• WORK REQUEST
Only the stretch of the listing below that runs from the line with "def quot (up" through the line with "def liquidityOf (r" is to be printed, exactly and with both ends.

════════════════

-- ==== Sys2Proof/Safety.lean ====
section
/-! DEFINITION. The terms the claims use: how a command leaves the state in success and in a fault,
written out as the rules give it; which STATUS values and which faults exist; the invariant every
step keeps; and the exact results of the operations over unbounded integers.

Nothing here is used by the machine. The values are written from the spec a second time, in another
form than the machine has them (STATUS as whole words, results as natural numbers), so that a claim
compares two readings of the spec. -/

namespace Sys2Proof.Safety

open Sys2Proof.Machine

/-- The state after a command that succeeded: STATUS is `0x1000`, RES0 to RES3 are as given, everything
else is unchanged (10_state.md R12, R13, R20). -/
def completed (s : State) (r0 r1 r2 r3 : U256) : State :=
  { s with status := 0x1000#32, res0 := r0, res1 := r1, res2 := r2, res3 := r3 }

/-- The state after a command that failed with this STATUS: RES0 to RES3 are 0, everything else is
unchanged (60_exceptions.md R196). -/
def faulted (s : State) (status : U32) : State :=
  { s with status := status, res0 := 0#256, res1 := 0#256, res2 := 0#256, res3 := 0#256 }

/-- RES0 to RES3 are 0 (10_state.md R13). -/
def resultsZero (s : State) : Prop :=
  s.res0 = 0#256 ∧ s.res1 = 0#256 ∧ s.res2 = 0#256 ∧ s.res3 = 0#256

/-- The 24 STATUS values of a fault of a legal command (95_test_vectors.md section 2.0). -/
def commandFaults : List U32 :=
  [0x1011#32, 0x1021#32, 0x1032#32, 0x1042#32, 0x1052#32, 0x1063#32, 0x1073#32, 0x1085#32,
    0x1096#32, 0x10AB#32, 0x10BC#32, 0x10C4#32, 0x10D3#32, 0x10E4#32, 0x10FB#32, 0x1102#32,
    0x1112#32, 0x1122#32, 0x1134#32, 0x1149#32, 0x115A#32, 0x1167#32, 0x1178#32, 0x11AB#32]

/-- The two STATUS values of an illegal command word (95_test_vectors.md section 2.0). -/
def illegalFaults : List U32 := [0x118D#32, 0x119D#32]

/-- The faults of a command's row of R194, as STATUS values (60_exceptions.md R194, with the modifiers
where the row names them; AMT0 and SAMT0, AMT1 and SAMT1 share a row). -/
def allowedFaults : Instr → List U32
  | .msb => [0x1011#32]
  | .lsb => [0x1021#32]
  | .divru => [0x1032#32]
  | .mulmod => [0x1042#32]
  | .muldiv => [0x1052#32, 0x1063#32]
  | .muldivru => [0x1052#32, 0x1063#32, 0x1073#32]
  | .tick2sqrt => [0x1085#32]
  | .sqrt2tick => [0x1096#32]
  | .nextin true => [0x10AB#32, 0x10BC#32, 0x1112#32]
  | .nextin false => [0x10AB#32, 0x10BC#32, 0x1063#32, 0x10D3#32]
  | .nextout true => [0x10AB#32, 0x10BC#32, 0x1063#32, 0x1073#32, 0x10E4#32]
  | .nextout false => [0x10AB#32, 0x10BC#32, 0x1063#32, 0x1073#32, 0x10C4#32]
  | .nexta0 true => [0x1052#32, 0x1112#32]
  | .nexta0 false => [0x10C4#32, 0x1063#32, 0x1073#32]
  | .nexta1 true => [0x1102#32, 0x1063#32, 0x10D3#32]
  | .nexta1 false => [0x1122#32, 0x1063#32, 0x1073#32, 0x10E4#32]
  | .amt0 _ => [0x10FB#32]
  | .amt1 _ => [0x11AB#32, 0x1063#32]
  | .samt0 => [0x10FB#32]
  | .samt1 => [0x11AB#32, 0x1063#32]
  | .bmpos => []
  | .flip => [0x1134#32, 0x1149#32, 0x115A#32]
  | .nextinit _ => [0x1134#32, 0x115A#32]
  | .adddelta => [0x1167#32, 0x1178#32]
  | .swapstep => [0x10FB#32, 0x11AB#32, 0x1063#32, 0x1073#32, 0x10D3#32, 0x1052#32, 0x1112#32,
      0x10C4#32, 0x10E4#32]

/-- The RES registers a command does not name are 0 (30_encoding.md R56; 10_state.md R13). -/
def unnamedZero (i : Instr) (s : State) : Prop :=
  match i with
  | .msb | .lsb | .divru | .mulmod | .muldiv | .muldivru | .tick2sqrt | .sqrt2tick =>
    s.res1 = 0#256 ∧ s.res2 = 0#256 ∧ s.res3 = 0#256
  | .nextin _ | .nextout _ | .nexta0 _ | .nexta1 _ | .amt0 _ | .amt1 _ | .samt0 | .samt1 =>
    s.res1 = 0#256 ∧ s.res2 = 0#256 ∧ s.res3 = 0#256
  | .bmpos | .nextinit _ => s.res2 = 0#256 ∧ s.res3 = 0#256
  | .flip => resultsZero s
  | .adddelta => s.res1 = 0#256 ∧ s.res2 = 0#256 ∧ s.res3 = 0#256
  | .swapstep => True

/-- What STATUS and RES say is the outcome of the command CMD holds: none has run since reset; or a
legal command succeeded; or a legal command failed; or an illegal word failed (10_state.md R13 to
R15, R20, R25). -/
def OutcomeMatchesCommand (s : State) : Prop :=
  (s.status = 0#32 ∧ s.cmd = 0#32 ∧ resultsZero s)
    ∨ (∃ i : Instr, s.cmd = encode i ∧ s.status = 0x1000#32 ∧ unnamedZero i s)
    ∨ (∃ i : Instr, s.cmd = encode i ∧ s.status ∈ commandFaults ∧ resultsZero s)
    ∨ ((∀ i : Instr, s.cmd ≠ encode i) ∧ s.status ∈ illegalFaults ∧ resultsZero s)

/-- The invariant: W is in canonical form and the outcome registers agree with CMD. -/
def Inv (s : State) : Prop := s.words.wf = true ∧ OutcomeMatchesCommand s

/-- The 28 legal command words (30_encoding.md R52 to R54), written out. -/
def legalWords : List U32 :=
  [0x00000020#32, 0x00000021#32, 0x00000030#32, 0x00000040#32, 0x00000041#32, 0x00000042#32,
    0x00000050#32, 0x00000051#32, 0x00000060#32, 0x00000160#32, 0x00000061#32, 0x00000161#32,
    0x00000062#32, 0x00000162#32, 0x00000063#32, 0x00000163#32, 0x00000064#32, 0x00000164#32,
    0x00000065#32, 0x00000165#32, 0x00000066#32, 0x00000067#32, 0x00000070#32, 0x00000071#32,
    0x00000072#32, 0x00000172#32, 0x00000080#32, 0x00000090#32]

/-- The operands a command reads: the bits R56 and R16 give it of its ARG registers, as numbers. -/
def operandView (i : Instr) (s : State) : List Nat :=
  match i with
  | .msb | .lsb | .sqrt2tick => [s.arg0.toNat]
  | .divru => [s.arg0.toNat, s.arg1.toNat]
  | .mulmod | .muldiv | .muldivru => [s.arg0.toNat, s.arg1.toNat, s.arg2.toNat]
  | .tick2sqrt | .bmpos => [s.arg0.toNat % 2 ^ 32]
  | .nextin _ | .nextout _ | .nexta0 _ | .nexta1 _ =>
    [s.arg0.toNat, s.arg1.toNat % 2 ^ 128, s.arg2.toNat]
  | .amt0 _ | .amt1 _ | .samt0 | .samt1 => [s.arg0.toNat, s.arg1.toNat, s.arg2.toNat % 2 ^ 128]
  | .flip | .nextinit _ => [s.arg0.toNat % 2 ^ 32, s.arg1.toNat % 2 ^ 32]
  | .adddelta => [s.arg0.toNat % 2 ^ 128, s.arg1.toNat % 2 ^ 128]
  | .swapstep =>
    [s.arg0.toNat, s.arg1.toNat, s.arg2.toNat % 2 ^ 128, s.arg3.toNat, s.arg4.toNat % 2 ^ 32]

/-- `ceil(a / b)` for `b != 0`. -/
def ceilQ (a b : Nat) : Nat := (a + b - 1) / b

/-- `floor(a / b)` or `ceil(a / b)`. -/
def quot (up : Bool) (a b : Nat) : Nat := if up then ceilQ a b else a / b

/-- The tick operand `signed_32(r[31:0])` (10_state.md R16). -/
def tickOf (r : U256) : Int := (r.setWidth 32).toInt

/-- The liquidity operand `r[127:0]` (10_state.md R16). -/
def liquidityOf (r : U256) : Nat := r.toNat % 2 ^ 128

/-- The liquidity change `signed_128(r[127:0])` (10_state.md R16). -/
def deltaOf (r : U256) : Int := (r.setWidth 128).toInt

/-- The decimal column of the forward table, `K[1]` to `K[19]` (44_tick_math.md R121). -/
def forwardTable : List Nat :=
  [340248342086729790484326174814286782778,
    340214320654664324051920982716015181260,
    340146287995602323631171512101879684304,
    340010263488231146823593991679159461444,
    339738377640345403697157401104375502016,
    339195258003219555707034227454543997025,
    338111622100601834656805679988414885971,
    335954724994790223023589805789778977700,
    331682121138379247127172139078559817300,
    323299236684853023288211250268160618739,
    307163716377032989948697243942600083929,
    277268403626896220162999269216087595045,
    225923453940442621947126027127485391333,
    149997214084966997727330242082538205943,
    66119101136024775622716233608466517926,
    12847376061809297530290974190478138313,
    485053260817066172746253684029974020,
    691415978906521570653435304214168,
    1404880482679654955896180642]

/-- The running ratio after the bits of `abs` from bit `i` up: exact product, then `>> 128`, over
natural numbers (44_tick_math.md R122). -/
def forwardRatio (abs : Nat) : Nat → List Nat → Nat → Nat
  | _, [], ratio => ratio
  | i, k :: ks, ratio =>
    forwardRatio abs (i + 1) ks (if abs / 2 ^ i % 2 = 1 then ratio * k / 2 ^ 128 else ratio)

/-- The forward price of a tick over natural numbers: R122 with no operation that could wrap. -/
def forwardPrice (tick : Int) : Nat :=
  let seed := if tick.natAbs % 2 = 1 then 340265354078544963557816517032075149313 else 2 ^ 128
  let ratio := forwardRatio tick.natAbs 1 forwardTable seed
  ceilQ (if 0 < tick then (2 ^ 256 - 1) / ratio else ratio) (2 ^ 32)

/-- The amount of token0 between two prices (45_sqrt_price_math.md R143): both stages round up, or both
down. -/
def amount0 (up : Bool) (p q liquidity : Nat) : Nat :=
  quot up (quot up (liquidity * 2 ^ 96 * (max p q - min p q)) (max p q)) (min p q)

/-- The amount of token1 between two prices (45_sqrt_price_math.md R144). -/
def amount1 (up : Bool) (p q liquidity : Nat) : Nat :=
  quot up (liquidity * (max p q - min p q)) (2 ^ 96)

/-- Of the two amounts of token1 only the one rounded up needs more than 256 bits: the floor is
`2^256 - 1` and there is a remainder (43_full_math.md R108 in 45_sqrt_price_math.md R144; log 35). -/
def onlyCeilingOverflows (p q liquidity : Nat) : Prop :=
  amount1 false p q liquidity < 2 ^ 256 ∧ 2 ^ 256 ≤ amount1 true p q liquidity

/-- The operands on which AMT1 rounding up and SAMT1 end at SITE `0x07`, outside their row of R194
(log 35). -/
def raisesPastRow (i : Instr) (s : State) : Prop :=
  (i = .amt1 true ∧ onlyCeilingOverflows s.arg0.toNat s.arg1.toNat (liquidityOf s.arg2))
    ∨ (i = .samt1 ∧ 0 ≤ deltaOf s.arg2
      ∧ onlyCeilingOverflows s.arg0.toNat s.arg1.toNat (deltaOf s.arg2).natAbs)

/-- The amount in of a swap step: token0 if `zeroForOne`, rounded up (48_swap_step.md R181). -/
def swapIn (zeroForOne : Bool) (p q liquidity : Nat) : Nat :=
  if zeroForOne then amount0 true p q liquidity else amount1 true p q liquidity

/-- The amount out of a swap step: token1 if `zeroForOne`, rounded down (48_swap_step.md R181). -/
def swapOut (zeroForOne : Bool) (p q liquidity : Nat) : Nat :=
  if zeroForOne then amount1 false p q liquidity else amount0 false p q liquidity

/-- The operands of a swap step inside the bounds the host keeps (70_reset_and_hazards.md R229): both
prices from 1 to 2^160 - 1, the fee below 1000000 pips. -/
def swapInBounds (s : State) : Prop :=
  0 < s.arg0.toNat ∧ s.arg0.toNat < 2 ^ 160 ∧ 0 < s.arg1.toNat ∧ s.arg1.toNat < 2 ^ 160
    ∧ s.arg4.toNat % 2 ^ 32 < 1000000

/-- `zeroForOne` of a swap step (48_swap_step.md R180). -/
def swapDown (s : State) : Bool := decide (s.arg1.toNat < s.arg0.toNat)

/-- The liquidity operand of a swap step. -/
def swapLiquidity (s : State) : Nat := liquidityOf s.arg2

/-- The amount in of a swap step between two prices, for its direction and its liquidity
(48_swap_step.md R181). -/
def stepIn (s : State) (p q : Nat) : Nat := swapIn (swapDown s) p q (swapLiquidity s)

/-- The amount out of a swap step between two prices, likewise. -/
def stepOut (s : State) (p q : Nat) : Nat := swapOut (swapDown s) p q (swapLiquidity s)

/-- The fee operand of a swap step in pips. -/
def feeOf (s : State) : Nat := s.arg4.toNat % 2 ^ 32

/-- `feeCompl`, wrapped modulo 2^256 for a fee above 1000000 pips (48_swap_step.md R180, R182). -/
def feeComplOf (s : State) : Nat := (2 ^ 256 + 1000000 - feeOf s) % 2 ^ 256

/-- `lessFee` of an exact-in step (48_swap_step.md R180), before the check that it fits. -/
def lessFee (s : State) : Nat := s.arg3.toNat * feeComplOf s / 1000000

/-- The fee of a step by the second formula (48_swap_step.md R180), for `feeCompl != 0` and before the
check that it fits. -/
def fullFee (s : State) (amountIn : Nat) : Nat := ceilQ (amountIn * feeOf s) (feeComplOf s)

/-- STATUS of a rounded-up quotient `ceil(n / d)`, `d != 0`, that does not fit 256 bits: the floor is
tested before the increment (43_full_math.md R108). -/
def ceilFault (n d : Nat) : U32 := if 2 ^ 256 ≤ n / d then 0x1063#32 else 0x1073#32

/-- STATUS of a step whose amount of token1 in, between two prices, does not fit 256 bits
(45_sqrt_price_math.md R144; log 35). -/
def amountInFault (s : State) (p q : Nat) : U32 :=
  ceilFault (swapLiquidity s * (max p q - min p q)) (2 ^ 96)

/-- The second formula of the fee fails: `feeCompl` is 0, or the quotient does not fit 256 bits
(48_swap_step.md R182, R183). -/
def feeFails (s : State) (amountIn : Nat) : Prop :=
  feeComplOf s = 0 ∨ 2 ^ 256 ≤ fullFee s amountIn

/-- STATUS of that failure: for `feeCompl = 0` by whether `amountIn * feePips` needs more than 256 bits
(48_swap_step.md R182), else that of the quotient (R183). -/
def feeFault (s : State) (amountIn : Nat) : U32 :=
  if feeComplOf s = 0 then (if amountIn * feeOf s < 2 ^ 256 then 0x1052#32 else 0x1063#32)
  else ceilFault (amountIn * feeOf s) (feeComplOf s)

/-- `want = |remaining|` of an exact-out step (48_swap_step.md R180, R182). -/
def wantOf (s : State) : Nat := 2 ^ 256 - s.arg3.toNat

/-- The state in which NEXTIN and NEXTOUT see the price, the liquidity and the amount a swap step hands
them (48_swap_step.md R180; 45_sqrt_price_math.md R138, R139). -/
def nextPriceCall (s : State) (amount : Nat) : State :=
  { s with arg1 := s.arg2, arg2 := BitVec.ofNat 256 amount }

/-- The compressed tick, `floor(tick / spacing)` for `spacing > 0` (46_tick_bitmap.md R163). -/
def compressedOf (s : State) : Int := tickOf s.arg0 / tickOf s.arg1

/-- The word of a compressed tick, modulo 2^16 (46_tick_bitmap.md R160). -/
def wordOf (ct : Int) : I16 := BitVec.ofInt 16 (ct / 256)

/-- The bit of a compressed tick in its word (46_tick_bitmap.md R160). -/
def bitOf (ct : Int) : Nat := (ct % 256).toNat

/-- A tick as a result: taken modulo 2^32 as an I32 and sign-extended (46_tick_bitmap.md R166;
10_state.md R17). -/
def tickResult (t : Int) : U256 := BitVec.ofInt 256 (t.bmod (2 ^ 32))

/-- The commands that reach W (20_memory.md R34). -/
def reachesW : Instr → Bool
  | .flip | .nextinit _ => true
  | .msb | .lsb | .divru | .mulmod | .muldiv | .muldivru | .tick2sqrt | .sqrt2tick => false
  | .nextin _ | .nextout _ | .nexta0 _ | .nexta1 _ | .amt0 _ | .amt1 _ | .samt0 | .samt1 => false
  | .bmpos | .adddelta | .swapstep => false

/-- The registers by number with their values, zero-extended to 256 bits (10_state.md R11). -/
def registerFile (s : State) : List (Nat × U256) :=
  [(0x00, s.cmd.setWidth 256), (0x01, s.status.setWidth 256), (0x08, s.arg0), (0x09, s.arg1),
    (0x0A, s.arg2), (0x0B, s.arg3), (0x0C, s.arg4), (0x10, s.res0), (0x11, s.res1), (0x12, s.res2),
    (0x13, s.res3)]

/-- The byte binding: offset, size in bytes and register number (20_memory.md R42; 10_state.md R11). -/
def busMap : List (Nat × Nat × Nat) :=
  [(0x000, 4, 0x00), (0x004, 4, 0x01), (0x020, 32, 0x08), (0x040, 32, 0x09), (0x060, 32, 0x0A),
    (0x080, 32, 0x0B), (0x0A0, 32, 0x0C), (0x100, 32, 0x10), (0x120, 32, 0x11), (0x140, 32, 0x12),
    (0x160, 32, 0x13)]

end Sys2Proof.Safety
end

════════════════

• YOUR SOLUTION
def quot (up : Bool) (a b : Nat) : Nat := if up then ceilQ a b else a / b

/-- The tick operand `signed_32(r[31:0])` (10_state.md R16). -/
def tickOf (r : U256) : Int := (r.setWidth 32).toInt

/-- The liquidity operand `r[127:0]` (10_state.md R16). -/
def liquidityOf (r : U256) : Nat := r.toNat % 2 ^ 128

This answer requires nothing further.